THE PROBLEM
Write out the following listing's lines from the one with "let enc := (s.laneset" to the one with "def State.guestLink (s", exactly, with both included and no others.

DATA TO USE
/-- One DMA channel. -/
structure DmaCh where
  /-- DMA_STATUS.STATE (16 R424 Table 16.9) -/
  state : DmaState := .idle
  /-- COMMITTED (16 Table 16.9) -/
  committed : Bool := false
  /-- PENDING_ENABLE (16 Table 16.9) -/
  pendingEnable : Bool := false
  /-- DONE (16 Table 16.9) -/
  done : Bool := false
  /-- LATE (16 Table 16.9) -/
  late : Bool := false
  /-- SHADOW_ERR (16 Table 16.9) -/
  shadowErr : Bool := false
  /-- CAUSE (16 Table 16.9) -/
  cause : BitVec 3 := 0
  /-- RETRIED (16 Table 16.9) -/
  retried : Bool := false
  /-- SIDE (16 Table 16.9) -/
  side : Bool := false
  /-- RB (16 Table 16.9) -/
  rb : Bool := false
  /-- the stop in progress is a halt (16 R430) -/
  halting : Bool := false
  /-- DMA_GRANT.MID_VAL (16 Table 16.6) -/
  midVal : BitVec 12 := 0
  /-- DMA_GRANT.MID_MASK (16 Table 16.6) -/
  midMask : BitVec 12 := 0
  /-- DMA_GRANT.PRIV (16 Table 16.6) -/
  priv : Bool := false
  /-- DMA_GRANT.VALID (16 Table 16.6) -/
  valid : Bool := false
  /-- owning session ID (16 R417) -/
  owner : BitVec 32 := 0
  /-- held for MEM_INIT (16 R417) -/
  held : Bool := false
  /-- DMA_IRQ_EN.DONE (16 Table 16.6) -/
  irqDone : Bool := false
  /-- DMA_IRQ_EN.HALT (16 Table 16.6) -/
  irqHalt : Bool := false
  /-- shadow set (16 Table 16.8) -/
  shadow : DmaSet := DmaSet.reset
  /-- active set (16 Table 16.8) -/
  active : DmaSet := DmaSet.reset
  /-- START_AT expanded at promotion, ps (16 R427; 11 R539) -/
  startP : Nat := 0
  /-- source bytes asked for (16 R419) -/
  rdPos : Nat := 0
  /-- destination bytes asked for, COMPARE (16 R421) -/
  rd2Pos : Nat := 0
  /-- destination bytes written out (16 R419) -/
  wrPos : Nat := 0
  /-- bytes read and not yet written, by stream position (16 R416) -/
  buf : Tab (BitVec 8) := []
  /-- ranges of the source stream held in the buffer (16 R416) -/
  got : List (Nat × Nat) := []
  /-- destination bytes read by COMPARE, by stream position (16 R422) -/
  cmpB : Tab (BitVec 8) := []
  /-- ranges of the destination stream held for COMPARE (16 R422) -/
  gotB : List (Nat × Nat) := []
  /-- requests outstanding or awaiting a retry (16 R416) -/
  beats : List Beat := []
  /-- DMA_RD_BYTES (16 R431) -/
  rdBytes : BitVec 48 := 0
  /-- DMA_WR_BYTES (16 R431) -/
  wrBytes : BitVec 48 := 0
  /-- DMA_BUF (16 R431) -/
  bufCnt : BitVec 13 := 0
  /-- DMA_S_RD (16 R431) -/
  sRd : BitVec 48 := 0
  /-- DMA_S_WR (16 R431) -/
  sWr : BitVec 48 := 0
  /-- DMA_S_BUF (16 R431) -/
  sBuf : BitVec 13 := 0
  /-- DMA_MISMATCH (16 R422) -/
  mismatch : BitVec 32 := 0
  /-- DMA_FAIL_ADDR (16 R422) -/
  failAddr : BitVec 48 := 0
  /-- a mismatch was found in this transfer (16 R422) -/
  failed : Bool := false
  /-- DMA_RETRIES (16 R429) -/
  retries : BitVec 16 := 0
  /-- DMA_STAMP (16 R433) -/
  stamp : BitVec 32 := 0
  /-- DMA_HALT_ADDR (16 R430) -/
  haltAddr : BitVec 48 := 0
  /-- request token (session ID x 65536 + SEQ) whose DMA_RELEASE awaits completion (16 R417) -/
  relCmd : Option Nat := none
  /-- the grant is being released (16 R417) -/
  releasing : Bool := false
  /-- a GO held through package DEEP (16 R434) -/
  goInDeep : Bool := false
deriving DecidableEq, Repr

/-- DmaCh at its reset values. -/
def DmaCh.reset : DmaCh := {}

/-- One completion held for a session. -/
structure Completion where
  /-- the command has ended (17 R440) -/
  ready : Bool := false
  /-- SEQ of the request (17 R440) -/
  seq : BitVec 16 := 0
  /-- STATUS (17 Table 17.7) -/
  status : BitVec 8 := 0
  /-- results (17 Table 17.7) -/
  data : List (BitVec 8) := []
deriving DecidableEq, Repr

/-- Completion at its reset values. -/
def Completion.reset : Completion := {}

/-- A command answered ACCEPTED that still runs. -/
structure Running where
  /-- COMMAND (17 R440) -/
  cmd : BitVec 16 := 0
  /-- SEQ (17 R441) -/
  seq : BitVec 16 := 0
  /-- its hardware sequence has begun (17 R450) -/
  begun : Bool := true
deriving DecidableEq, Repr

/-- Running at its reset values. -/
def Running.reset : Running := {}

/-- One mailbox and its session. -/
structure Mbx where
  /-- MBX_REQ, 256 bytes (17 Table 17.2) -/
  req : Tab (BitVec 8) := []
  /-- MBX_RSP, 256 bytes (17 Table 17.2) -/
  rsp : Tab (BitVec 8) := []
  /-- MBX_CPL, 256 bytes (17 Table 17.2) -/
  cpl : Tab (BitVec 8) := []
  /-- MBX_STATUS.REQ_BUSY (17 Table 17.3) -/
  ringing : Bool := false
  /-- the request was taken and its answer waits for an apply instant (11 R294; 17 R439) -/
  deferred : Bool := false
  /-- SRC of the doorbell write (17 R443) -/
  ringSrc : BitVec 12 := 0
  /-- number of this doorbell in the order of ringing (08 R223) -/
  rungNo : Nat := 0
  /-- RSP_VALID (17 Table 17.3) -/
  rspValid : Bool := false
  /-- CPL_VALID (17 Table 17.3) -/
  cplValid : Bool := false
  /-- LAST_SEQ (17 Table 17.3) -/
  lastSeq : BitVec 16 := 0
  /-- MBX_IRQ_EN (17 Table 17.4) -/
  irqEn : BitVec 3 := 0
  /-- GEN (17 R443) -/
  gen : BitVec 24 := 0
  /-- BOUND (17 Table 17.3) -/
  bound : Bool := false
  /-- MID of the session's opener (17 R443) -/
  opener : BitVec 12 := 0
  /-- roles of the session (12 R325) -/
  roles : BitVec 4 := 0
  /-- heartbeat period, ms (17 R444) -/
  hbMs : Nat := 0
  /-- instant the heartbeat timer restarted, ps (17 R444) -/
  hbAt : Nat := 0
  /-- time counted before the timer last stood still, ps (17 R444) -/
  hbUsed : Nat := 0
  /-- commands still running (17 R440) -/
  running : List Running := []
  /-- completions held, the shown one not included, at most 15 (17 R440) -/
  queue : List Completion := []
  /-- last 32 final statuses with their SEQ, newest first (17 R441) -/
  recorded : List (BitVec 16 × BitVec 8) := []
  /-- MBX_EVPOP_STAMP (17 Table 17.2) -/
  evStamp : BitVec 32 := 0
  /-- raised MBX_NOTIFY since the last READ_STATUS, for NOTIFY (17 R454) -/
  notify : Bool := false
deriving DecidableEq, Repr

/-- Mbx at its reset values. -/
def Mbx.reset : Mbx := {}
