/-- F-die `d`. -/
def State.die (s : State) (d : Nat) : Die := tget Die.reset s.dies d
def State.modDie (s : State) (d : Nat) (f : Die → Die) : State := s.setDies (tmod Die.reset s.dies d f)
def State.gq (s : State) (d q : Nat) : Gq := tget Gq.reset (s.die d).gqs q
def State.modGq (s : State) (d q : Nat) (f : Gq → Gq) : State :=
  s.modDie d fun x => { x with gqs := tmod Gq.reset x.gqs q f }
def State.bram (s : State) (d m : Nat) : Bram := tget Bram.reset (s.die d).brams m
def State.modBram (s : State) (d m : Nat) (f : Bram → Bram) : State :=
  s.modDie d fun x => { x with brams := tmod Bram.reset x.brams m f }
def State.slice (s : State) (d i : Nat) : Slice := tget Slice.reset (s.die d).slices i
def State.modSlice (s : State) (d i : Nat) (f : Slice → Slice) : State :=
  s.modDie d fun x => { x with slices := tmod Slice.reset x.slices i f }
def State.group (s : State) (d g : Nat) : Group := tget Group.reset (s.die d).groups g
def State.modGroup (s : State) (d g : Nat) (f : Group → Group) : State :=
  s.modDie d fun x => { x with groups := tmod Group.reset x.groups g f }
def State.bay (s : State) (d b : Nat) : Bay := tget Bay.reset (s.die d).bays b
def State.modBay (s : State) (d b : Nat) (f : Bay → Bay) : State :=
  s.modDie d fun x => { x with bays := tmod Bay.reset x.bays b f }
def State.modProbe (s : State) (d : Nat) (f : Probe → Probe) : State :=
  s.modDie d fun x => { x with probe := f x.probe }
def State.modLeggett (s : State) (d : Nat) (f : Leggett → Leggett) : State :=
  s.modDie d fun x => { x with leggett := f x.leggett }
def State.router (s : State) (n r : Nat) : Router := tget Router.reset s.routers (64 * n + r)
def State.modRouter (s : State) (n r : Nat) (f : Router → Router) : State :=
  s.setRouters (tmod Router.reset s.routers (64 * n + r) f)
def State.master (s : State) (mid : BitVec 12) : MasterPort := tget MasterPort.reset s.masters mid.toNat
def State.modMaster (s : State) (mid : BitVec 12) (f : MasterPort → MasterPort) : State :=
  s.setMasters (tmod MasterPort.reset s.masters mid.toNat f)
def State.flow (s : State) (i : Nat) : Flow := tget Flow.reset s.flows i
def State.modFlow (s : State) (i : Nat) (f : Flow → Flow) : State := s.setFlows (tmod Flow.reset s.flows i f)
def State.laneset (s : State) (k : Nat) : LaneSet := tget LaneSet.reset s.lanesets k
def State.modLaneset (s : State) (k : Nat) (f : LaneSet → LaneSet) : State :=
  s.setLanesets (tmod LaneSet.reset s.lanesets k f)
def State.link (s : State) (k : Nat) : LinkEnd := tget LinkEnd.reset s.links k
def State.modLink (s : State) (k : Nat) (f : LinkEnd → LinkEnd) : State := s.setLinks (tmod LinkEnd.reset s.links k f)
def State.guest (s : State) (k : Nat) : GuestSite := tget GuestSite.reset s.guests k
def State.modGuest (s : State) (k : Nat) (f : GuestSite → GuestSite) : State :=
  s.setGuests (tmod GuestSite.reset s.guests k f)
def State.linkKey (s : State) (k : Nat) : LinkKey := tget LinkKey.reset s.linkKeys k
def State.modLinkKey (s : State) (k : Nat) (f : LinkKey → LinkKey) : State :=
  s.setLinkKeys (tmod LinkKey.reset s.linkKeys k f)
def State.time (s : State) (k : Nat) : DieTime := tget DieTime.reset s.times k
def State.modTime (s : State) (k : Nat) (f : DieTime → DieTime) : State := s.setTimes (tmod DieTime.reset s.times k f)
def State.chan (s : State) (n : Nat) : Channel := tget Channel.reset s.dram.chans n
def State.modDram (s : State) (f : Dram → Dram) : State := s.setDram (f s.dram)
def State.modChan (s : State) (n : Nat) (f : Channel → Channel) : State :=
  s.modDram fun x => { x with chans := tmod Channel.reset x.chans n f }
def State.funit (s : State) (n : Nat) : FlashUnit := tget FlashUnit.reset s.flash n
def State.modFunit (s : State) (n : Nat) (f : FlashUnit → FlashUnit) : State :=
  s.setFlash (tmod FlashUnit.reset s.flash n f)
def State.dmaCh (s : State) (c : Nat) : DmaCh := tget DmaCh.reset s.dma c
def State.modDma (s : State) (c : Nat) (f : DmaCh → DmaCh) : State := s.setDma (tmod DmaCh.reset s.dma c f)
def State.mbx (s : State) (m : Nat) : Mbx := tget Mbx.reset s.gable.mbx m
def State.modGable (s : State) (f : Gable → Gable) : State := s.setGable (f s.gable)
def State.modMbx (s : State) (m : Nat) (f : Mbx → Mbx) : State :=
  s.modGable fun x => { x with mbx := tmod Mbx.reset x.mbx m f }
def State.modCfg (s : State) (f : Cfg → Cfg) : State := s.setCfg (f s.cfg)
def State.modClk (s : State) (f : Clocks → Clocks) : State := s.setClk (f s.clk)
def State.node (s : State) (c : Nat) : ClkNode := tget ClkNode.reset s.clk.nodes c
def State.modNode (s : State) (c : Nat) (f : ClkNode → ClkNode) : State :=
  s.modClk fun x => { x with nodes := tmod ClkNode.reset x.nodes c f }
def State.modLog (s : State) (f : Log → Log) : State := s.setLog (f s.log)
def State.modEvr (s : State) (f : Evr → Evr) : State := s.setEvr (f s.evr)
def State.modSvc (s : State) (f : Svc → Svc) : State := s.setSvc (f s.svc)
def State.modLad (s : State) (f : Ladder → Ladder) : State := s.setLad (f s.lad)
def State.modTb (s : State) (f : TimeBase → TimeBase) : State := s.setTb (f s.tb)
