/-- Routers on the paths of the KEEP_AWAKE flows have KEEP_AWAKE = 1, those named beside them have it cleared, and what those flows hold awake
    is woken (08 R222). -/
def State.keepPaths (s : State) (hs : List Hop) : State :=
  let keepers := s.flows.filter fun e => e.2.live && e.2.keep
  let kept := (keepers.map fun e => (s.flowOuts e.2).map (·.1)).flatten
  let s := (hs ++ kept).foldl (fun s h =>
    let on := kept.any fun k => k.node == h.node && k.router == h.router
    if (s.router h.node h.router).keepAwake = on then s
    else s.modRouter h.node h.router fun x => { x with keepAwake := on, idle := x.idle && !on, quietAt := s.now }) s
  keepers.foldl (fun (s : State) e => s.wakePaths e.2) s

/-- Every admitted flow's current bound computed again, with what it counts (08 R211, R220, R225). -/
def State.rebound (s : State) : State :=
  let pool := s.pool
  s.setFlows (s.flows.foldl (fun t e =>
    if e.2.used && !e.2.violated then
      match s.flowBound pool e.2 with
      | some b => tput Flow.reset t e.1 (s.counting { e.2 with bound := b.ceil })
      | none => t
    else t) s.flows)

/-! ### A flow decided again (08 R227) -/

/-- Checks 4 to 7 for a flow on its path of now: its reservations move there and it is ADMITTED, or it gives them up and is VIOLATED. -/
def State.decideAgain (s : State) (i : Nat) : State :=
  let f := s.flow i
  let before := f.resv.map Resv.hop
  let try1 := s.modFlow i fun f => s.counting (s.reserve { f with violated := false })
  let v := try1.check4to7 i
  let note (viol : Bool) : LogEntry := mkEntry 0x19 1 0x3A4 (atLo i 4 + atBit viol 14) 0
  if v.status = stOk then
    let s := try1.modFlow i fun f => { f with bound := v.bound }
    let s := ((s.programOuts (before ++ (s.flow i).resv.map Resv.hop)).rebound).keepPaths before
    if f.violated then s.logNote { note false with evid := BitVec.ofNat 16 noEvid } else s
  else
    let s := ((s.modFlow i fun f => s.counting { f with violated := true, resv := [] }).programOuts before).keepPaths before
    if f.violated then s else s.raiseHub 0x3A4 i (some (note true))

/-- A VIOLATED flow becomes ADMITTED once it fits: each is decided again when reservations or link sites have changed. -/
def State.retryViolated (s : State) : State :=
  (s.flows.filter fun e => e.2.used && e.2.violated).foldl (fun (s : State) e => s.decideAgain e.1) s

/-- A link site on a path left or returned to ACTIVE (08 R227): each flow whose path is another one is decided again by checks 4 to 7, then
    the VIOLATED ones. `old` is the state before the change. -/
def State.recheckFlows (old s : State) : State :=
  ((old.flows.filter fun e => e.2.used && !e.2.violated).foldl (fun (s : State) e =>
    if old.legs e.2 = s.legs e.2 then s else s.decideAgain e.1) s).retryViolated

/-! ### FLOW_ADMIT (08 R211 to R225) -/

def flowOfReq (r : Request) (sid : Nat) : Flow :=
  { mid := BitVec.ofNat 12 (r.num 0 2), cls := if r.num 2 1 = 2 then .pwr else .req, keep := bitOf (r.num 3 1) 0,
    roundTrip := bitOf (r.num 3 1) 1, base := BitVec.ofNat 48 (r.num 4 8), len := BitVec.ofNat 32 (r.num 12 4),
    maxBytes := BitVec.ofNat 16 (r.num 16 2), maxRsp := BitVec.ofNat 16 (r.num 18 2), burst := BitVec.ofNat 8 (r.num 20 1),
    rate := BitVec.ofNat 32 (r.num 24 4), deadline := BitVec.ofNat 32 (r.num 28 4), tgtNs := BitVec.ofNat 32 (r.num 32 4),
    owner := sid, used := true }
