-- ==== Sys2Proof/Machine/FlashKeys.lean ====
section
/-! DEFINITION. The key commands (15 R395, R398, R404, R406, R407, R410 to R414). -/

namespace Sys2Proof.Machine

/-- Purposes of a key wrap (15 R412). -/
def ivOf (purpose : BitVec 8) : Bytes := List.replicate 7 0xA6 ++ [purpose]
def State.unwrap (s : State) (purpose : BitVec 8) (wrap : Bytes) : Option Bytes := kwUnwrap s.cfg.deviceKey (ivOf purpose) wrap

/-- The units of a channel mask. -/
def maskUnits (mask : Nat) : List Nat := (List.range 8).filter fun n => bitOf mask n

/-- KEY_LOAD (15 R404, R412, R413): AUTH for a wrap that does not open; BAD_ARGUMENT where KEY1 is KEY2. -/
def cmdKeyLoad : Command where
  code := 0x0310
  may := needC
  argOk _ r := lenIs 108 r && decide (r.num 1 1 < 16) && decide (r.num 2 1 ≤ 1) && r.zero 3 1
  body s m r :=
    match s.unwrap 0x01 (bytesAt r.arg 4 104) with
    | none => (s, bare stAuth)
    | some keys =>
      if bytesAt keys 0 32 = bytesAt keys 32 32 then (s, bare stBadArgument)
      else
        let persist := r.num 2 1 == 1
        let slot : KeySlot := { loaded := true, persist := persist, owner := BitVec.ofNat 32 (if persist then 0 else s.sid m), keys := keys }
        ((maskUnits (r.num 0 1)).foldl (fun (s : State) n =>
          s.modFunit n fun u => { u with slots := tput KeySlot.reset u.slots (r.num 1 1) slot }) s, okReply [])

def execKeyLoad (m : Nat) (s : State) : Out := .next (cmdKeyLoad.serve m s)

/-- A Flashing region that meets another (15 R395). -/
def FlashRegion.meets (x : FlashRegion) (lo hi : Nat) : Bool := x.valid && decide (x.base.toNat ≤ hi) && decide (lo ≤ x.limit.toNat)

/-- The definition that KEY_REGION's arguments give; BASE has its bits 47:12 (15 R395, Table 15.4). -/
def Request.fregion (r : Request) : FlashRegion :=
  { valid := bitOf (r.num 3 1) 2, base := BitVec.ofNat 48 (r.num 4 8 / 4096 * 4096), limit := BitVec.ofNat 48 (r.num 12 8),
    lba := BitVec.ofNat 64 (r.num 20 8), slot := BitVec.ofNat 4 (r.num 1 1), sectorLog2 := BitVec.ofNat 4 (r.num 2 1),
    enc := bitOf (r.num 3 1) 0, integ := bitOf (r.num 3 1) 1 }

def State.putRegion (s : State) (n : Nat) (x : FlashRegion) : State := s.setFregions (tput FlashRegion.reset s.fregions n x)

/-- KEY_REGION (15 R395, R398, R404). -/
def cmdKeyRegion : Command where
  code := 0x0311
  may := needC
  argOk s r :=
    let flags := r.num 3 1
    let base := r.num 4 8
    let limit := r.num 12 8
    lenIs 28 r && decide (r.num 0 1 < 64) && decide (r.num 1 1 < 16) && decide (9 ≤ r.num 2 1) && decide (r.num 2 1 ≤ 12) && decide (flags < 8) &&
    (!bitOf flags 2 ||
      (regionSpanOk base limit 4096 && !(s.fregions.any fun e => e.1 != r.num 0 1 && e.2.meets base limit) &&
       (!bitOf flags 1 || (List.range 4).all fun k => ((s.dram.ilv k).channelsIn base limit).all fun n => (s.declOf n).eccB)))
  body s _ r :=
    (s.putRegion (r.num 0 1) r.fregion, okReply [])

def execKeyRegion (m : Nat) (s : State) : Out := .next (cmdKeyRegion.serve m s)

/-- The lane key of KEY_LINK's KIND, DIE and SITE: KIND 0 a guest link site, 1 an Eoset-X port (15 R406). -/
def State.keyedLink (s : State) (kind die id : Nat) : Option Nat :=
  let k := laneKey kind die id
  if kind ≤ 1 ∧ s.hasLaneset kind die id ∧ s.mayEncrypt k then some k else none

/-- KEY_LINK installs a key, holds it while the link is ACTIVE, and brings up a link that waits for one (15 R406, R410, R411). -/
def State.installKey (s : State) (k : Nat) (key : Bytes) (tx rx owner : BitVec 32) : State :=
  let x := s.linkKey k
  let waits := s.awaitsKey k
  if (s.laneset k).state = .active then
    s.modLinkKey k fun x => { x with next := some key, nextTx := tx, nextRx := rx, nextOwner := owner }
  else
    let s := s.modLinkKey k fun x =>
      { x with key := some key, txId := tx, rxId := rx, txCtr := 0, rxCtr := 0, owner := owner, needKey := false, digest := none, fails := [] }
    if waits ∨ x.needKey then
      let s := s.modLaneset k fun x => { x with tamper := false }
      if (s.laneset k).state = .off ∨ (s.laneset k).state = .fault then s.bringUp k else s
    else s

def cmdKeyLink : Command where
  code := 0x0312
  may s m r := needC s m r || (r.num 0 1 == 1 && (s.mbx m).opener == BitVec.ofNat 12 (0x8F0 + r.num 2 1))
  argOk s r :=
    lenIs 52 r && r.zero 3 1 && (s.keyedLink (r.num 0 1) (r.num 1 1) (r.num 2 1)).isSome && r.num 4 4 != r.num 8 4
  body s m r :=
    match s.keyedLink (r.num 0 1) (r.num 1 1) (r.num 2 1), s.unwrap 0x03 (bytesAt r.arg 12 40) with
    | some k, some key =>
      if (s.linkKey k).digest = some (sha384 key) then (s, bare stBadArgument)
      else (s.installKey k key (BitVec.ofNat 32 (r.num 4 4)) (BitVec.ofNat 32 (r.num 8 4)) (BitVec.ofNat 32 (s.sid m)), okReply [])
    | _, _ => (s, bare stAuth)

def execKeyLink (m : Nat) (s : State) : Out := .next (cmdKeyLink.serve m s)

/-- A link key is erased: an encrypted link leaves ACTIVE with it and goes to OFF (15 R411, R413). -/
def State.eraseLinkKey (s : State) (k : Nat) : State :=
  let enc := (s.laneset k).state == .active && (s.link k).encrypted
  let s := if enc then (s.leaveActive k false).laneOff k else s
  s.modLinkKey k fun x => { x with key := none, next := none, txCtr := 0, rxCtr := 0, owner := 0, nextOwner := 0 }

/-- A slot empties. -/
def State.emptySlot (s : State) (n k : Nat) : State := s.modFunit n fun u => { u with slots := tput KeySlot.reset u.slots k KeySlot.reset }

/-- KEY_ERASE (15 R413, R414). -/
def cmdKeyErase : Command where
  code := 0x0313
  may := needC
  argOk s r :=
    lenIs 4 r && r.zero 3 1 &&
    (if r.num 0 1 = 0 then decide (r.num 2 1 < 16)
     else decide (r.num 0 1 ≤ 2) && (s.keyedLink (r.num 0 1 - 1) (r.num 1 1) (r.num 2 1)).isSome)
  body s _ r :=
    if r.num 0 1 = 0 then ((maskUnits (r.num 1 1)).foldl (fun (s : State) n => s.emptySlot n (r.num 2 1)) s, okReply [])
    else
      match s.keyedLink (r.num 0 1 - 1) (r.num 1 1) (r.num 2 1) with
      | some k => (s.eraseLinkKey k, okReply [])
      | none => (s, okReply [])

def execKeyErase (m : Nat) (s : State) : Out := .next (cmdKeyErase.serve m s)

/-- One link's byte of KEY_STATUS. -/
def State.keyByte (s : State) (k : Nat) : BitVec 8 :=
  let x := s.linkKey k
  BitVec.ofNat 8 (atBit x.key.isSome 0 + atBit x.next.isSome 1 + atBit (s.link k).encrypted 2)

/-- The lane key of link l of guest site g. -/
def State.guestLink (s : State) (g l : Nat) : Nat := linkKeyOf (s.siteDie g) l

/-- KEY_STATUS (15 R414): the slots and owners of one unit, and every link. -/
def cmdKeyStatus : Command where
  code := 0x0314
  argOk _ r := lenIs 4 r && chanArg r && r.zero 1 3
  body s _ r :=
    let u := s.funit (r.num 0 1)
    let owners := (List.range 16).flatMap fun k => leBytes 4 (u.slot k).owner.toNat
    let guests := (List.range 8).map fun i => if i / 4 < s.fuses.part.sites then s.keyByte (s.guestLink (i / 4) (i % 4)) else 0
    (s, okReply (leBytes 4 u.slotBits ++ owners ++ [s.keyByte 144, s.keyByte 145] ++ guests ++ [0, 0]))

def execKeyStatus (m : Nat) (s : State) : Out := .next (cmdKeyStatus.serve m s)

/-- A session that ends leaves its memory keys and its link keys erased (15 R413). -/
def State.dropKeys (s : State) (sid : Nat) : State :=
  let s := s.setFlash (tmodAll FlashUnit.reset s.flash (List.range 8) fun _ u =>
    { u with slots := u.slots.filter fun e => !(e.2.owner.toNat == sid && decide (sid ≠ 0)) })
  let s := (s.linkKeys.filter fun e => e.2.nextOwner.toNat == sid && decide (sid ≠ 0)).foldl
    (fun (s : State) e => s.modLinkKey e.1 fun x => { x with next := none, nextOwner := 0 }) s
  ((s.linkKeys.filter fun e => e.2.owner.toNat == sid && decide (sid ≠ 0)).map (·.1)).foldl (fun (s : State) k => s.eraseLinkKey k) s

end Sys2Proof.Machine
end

ANSWER TO THE EXERCISE
  let enc := (s.laneset k).state == .active && (s.link k).encrypted
  let s := if enc then (s.leaveActive k false).laneOff k else s
  s.modLinkKey k fun x => { x with key := none, next := none, txCtr := 0, rxCtr := 0, owner := 0, nextOwner := 0 }

/-- A slot empties. -/
def State.emptySlot (s : State) (n k : Nat) : State := s.modFunit n fun u => { u with slots := tput KeySlot.reset u.slots k KeySlot.reset }

/-- KEY_ERASE (15 R413, R414). -/
def cmdKeyErase : Command where
  code := 0x0313
  may := needC
  argOk s r :=
    lenIs 4 r && r.zero 3 1 &&
    (if r.num 0 1 = 0 then decide (r.num 2 1 < 16)
     else decide (r.num 0 1 ≤ 2) && (s.keyedLink (r.num 0 1 - 1) (r.num 1 1) (r.num 2 1)).isSome)
  body s _ r :=
    if r.num 0 1 = 0 then ((maskUnits (r.num 1 1)).foldl (fun (s : State) n => s.emptySlot n (r.num 2 1)) s, okReply [])
    else
      match s.keyedLink (r.num 0 1 - 1) (r.num 1 1) (r.num 2 1) with
      | some k => (s.eraseLinkKey k, okReply [])
      | none => (s, okReply [])

def execKeyErase (m : Nat) (s : State) : Out := .next (cmdKeyErase.serve m s)

/-- One link's byte of KEY_STATUS. -/
def State.keyByte (s : State) (k : Nat) : BitVec 8 :=
  let x := s.linkKey k
  BitVec.ofNat 8 (atBit x.key.isSome 0 + atBit x.next.isSome 1 + atBit (s.link k).encrypted 2)

/-- The lane key of link l of guest site g. -/
def State.guestLink (s : State) (g l : Nat) : Nat := linkKeyOf (s.siteDie g) l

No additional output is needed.